Walt Disney Co (NYSE:DIS) shares flew almost 3% in after-hours trading last night after the House of Mouse delivered an earnings beat- even if the company did not quite meet revenue expectations for its first fiscal quarter of 2018.
GBH Insights analyst Daniel Ives is out with a first glance at the entertainment giant’s quarterly show, calling the performance “solid,” even if revenue was a “mixed bag.”
On the whole, the company revealed a “better than feared” print, thanks to a better-than-anticipated bottom-line turnout. Now, the Fox acquisition will be taking centerstage, a move Ives cheers as a “home run deal” despite its expensive cost. With Fox under Disney’s belt, coupled with a new streaming service poised to kickstart by next year, the “content king” has paved “a clear runway to gain market and mind share from the likes of Netflix.”
In reaction, the analyst reiterates an Attractive rating on DIS stock with a $120 price target, which implies a 13% upside from current levels. (To watch Ives’ track record, click here)
For the first fiscal quarter of 2018, Disney posted $15.35 billion in total revenues, underperforming the Street’s $15.48 billion estimate. Yet, the company fared far stronger on pro forma EPS, delivering $1.89 against the Street’s $1.61.

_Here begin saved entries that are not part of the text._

@[simp] theorem State.getHalf_advance (s : State) (n : Word) (x : Idx) (w : Half) :
    (s.advance n).getHalf x w = s.getHalf x w := by
  simp [State.advance]

@[simp] theorem State.getIdx_advance (s : State) (n : Word) (x : Idx) : (s.advance n).getIdx x = s.getIdx x := by
  simp [State.advance]

@[simp] theorem State.pc_advance (s : State) (n : Word) : (s.advance n).pc = s.pc + n := rfl

@[simp] theorem State.hasSzyx_advance (s : State) (n : Word) (v : Byte) : (s.advance n).HasSzyx v ↔ s.HasSzyx v :=
  ⟨fun h => h.congr fun g => (State.flag_advance s n g).symm, fun h => h.congr fun g => State.flag_advance s n g⟩

/-! ## The accumulator operations -/

theorem Touch.Frame.toA {m : Touch} {s t : State} (h : m.Frame s t) {p : Byte × FlagSet} (h1 : .a ∈ m.regs)
    (h2 : ∀ g, (p.2.get g).isSome = true → g ∈ m.flags) : m.Frame s (t.toA p) :=
  (h.setReg h1 p.1).assign p.2 h2

@[simp] theorem State.getReg_toA (s : State) (p : Byte × FlagSet) : (s.toA p).getReg .a = p.1 := by
  simp [State.toA, State.setA]

@[simp] theorem State.flag_toA (s : State) (p : Byte × FlagSet) (g : Flag) :
    (s.toA p).flag g = (p.2.get g).getD (s.flag g) := by
  simp [State.toA, State.setA]

theorem State.hasSzyx_toA (s : State) (p : Byte × FlagSet) (hs : p.2.s = (szyx p.1).s) (hz : p.2.z = (szyx p.1).z)
    (hy : p.2.y = (szyx p.1).y) (hx : p.2.x = (szyx p.1).x) : (s.toA p).HasSzyx p.1 :=
  State.hasSzyx_assign _ _ _ hs hz hy hx

theorem State.addA_spec (s : State) (v : Byte) (n : Word) : Added s v false n ((s.addA v).advance n) where
  result := by simp [State.addA, State.toA, State.setA, add8_result]
  szyx := by
    simp only [State.addA, State.getReg_advance, State.getReg_toA, State.hasSzyx_advance]
    exact State.hasSzyx_toA s _ rfl rfl rfl rfl
  half := by simp [State.addA, State.toA, FlagSet.get, add8_half]
  overflow := by simp [State.addA, State.toA, FlagSet.get, add8_overflow]
  addition := by simp [State.addA, State.toA, FlagSet.get, add8]
  carry := by simp [State.addA, State.toA, FlagSet.get, add8]
  pc := by simp [State.addA, State.toA, State.setA]
  frame := by
    unfold State.addA
    exact ((Touch.Frame.refl _ s).toA (by simp) fun g _ => mem_allFlags g).advance n

theorem State.adcA_spec (s : State) (v : Byte) (n : Word) : Added s v (s.flag .c) n ((s.adcA v).advance n) where
  result := by simp [State.adcA, State.toA, State.setA, add8_result]
  szyx := by
    simp only [State.adcA, State.getReg_advance, State.getReg_toA, State.hasSzyx_advance]
    exact State.hasSzyx_toA s _ rfl rfl rfl rfl
  half := by simp [State.adcA, State.toA, FlagSet.get, add8_half]
  overflow := by simp [State.adcA, State.toA, FlagSet.get, add8_overflow]
  addition := by simp [State.adcA, State.toA, FlagSet.get, add8]
  carry := by simp [State.adcA, State.toA, FlagSet.get, add8]
  pc := by simp [State.adcA, State.toA, State.setA]
  frame := by
    unfold State.adcA
    exact ((Touch.Frame.refl _ s).toA (by simp) fun g _ => mem_allFlags g).advance n

theorem State.subA_spec (s : State) (v : Byte) (n : Word) : Subtracted s v false n ((s.subA v).advance n) where
  result := by simp [State.subA, State.toA, State.setA, sub8_result]
  szyx := by
    simp only [State.subA, State.getReg_advance, State.getReg_toA, State.hasSzyx_advance]
    exact State.hasSzyx_toA s _ rfl rfl rfl rfl
  half := by simp [State.subA, State.toA, FlagSet.get, sub8_half]
  overflow := by simp [State.subA, State.toA, FlagSet.get, sub8_overflow]
  subtraction := by simp [State.subA, State.toA, FlagSet.get, sub8]
  carry := by simp [State.subA, State.toA, FlagSet.get, sub8_borrow]
  pc := by simp [State.subA, State.toA, State.setA]
  frame := by
    unfold State.subA
    exact ((Touch.Frame.refl _ s).toA (by simp) fun g _ => mem_allFlags g).advance n

theorem State.sbcA_spec (s : State) (v : Byte) (n : Word) : Subtracted s v (s.flag .c) n ((s.sbcA v).advance n) where
  result := by simp [State.sbcA, State.toA, State.setA, sub8_result]
  szyx := by
    simp only [State.sbcA, State.getReg_advance, State.getReg_toA, State.hasSzyx_advance]
    exact State.hasSzyx_toA s _ rfl rfl rfl rfl
  half := by simp [State.sbcA, State.toA, FlagSet.get, sub8_half]
  overflow := by simp [State.sbcA, State.toA, FlagSet.get, sub8_overflow]
  subtraction := by simp [State.sbcA, State.toA, FlagSet.get, sub8]
  carry := by simp [State.sbcA, State.toA, FlagSet.get, sub8_borrow]
  pc := by simp [State.sbcA, State.toA, State.setA]
  frame := by
    unfold State.sbcA
    exact ((Touch.Frame.refl _ s).toA (by simp) fun g _ => mem_allFlags g).advance n

theorem State.cpA_spec (s : State) (v : Byte) (n : Word) : Compared s v n ((s.cpA v).advance n) where
  sign := by simp [State.cpA, FlagSet.get, cp8_sign]
  zero := by simp [State.cpA, FlagSet.get, cp8_zero]
  y := by simp [State.cpA, FlagSet.get, cp8]
  x := by simp [State.cpA, FlagSet.get, cp8]
  half := by simp [State.cpA, FlagSet.get, cp8, sub8_half]
  overflow := by simp [State.cpA, FlagSet.get, cp8, sub8_overflow]
  subtraction := by simp [State.cpA, FlagSet.get, cp8, sub8]
  carry := by simp [State.cpA, FlagSet.get, cp8, sub8_borrow]
  pc := by simp [State.cpA]
  frame := ((Touch.Frame.refl _ s).assign _ fun g _ => mem_allFlags g).advance n

/-- A logical operation writes its result to A and the flags of R120 to R122. -/
theorem State.logic_spec (s : State) (res : Byte) (h : Bool) (n : Word) :
    Logical s res h n ((s.toA (res, logicFlags res h)).advance n) where
  result := by simp [State.toA, State.setA]
  szyx := by
    simp only [State.hasSzyx_advance]
    exact State.hasSzyx_toA s (res, logicFlags res h) rfl rfl rfl rfl
  half := by simp [State.toA, FlagSet.get, logicFlags]
  parity := by simp [State.toA, FlagSet.get, logicFlags, parity_eq_evenOnes]
  addition := by simp [State.toA, FlagSet.get, logicFlags]
  carry := by simp [State.toA, FlagSet.get, logicFlags]
  pc := by simp [State.toA, State.setA]
  frame := ((Touch.Frame.refl _ s).toA (by simp) fun g _ => mem_allFlags g).advance n

/-! ## Byte destinations -/

theorem State.getLoc_eq (s : State) (z : Loc8) : s.getLoc z = (s.target z).value s := by cases z <;> rfl

@[simp] theorem State.value_setLoc (s : State) (z : Loc8) (v : Byte) : (s.target z).value (s.setLoc z v) = v := by
  cases z <;> simp [State.target, Target.value, State.setLoc]

theorem State.frame_setLoc (s : State) (z : Loc8) (v : Byte) (fl : List Flag) :
    ((s.target z).touch fl).Frame s (s.setLoc z v) := by
  cases z with
  | reg r => exact (Touch.Frame.refl _ s).setReg (by simp [State.target, Target.touch]) v
  | atHL => exact (Touch.Frame.refl _ s).write (by simp [State.target, Target.touch]) v

@[simp] theorem State.value_setHalf (s : State) (x : Idx) (w : Half) (v : Byte) :
    (Target.half x w).value (s.setHalf x w v) = v := by
  simp [Target.value, State.getHalf_setHalf]

@[simp] theorem Target.value_assign (g : Target) (s : State) (fl : FlagSet) : g.value (s.assign fl) = g.value s := by
  cases g <;> simp [Target.value]

@[simp] theorem Target.value_advance (g : Target) (s : State) (n : Word) : g.value (s.advance n) = g.value s := by
  cases g <;> simp [Target.value]

@[simp] theorem Target.flags_touch (g : Target) (fl : List Flag) : (g.touch fl).flags = fl := by cases g <;> rfl

@[simp] theorem State.pc_setLoc (s : State) (z : Loc8) (v : Byte) : (s.setLoc z v).pc = s.pc := by
  cases z <;> simp [State.setLoc]

@[simp] theorem State.pc_setHalf (s : State) (x : Idx) (w : Half) (v : Byte) : (s.setHalf x w v).pc = s.pc := by
  cases w <;> simp [State.setHalf]

theorem State.frame_setReg (s : State) (r : Reg8) (v : Byte) (fl : List Flag) :
    ((Target.reg r).touch fl).Frame s (s.setReg r v) :=
  (Touch.Frame.refl _ s).setReg (by simp [Target.touch]) v

theorem State.frame_setHalf (s : State) (x : Idx) (w : Half) (v : Byte) (fl : List Flag) :
    ((Target.half x w).touch fl).Frame s (s.setHalf x w v) :=
  (Touch.Frame.refl _ s).setHalf (by simp [Target.touch]) v

theorem State.frame_write (s : State) (a : Word) (v : Byte) (fl : List Flag) :
    ((Target.mem a).touch fl).Frame s (s.write a v) :=
  (Touch.Frame.refl _ s).write (by simp [Target.touch]) v

/-- Writing v to a destination and advancing PC is a load. -/
theorem Loaded.of_write {s u : State} {g : Target} {v : Byte} {n : Word} (hv : g.value u = v) (hp : u.pc = s.pc)
    (hf : (g.touch []).Frame s u) : Loaded s g v n (u.advance n) :=
  ⟨by simpa using hv, by simp [hp], hf.advance n⟩

/-- Writing inc8's result to a destination and then its flags is an INC. -/
theorem Incremented.of_write {s u : State} {g : Target} {n : Word} (hv : g.value u = (inc8 (g.value s)).1)
    (hp : u.pc = s.pc) (hf : (g.touch notC).Frame s u) :
    Incremented s g n ((u.assign (inc8 (g.value s)).2).advance n) where
  result := by simp [hv, inc8]
  szyx := by
    simp only [State.hasSzyx_advance, Target.value_advance, Target.value_assign, hv]
    exact State.hasSzyx_assign _ _ _ rfl rfl rfl rfl
  half := by simp [FlagSet.get, inc8_half]
  overflow := by
    simp [FlagSet.get, inc8]
    rw [Bool.eq_iff_iff]
    simp [BitVec.toNat_eq]
  addition := by simp [FlagSet.get, inc8]
  pc := by simp [hp]
  frame := (hf.assign _ fun g h => by rw [Target.flags_touch]; exact isSome_notC rfl g h).advance n

/-- Writing dec8's result to a destination and then its flags is a DEC. -/
theorem Decremented.of_write {s u : State} {g : Target} {n : Word} (hv : g.value u = (dec8 (g.value s)).1)
    (hp : u.pc = s.pc) (hf : (g.touch notC).Frame s u) :
    Decremented s g n ((u.assign (dec8 (g.value s)).2).advance n) where
  result := by
    have := (g.value s).isLt
    simp [hv, dec8, BitVec.toNat_sub]; omega
  szyx := by
    simp only [State.hasSzyx_advance, Target.value_advance, Target.value_assign, hv]
    exact State.hasSzyx_assign _ _ _ rfl rfl rfl rfl
  half := by simp [FlagSet.get, dec8_half]
  overflow := by
    simp [FlagSet.get, dec8]
    rw [Bool.eq_iff_iff]
    simp [BitVec.toNat_eq]
  subtraction := by simp [FlagSet.get, dec8]
  pc := by simp [hp]
  frame := (hf.assign _ fun g h => by rw [Target.flags_touch]; exact isSome_notC rfl g h).advance n

/-! ## Word destinations -/

@[simp] theorem WideTarget.flags_touch (g : WideTarget) (fl : List Flag) : (g.touch fl).flags = fl := by cases g <;> rfl

theorem State.frame_setPair (s : State) (p : Pair) (v : Word) (fl : List Flag) :
    ((WideTarget.pair p).touch fl).Frame s (s.setPair p v) := by
  have h := Touch.Frame.refl ((WideTarget.pair p).touch fl) s
  cases p with
  | bc => exact h.setBc (by simp [WideTarget.touch, Pair.regs]) (by simp [WideTarget.touch, Pair.regs]) v
  | de => exact h.setDe (by simp [WideTarget.touch, Pair.regs]) (by simp [WideTarget.touch, Pair.regs]) v
  | hl => exact h.setHl (by simp [WideTarget.touch, Pair.regs]) (by simp [WideTarget.touch, Pair.regs]) v
  | sp => exact h.setSp (by simp [WideTarget.touch]) v

@[simp] theorem State.getPair_setPair (s : State) (p : Pair) (v : Word) : (s.setPair p v).getPair p = v := by
  cases p <;> simp [State.setPair, State.getPair]

@[simp] theorem State.pc_setPair (s : State) (p : Pair) (v : Word) : (s.setPair p v).pc = s.pc := by
  cases p <;> simp [State.setPair]

/-- A word written to memory: the high byte at a + 1, the low byte at a when that is another cell (R55). -/
theorem State.holds_write16 (s : State) (a v : Word) : (WideTarget.mem a).Holds v (s.write16 a v) := by
  refine ⟨by simp [State.read_write16], fun h => ?_⟩
  have h' : s.cell a ≠ s.cell (a + 1) := by simpa [State.write16] using h
  rw [State.read_write16, if_neg h', if_pos rfl]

Media and Networks revenue hit $6.24 billion for the quarter, aligning more or less with the Street’s $6.35 billion, and Cable of $4.49 billion likewise just under the Street’s $4.53 billion. However, Parks and Resorts revenue was robust, soaring to $5.15 billion, and beating out the Street’s $4.86 billion. The analyst believes it was “somewhat expected,” so he remains unfazed that Studio revenue of $2.50 billion and Consumer/Interactive of $1.45 billion came up a bit short of consensus expectations.
Ives believes, “This quarter fundamentals take a back seat as the major focus around Disney & Iger will be the Fox acquisition, streaming endeavors, and the launch of a streaming ESPN service announced along with earnings which the Street will loudly applaud.”
Yet, the show-stealer of the evening from the analyst’s perspective points to a revealed ESPN Plus- the company’s first $4.99 per month direct to consumer offering. This rings as “music to the ears of investors that have long awaited for this strategic move,” asserts the analyst, concluding on a bullish note: “This over the top service will roll out in the spring and we believe this was a ‘no brainer’ move for Iger to launch this and further capitalize on its flagship ESPN franchise. With this service having massive amounts of sports content, it’s the perfect foray into streaming in our opinion with Disney’s standalone service coming down the pike slated for 2019, with the Fox acquisition and Hulu ownership making the company a legitimate streaming player.”
TipRanks showcases a largely optimistic analyst consensus betting on the entertainment empire. Out of 15 analysts polled in the last 3 months, 9 are bullish on Disney stock, 5 remain sidelines, and just 1 is bearish on the stock. With a health return potential of 12%, the stock’s consensus target price stands at $119.40.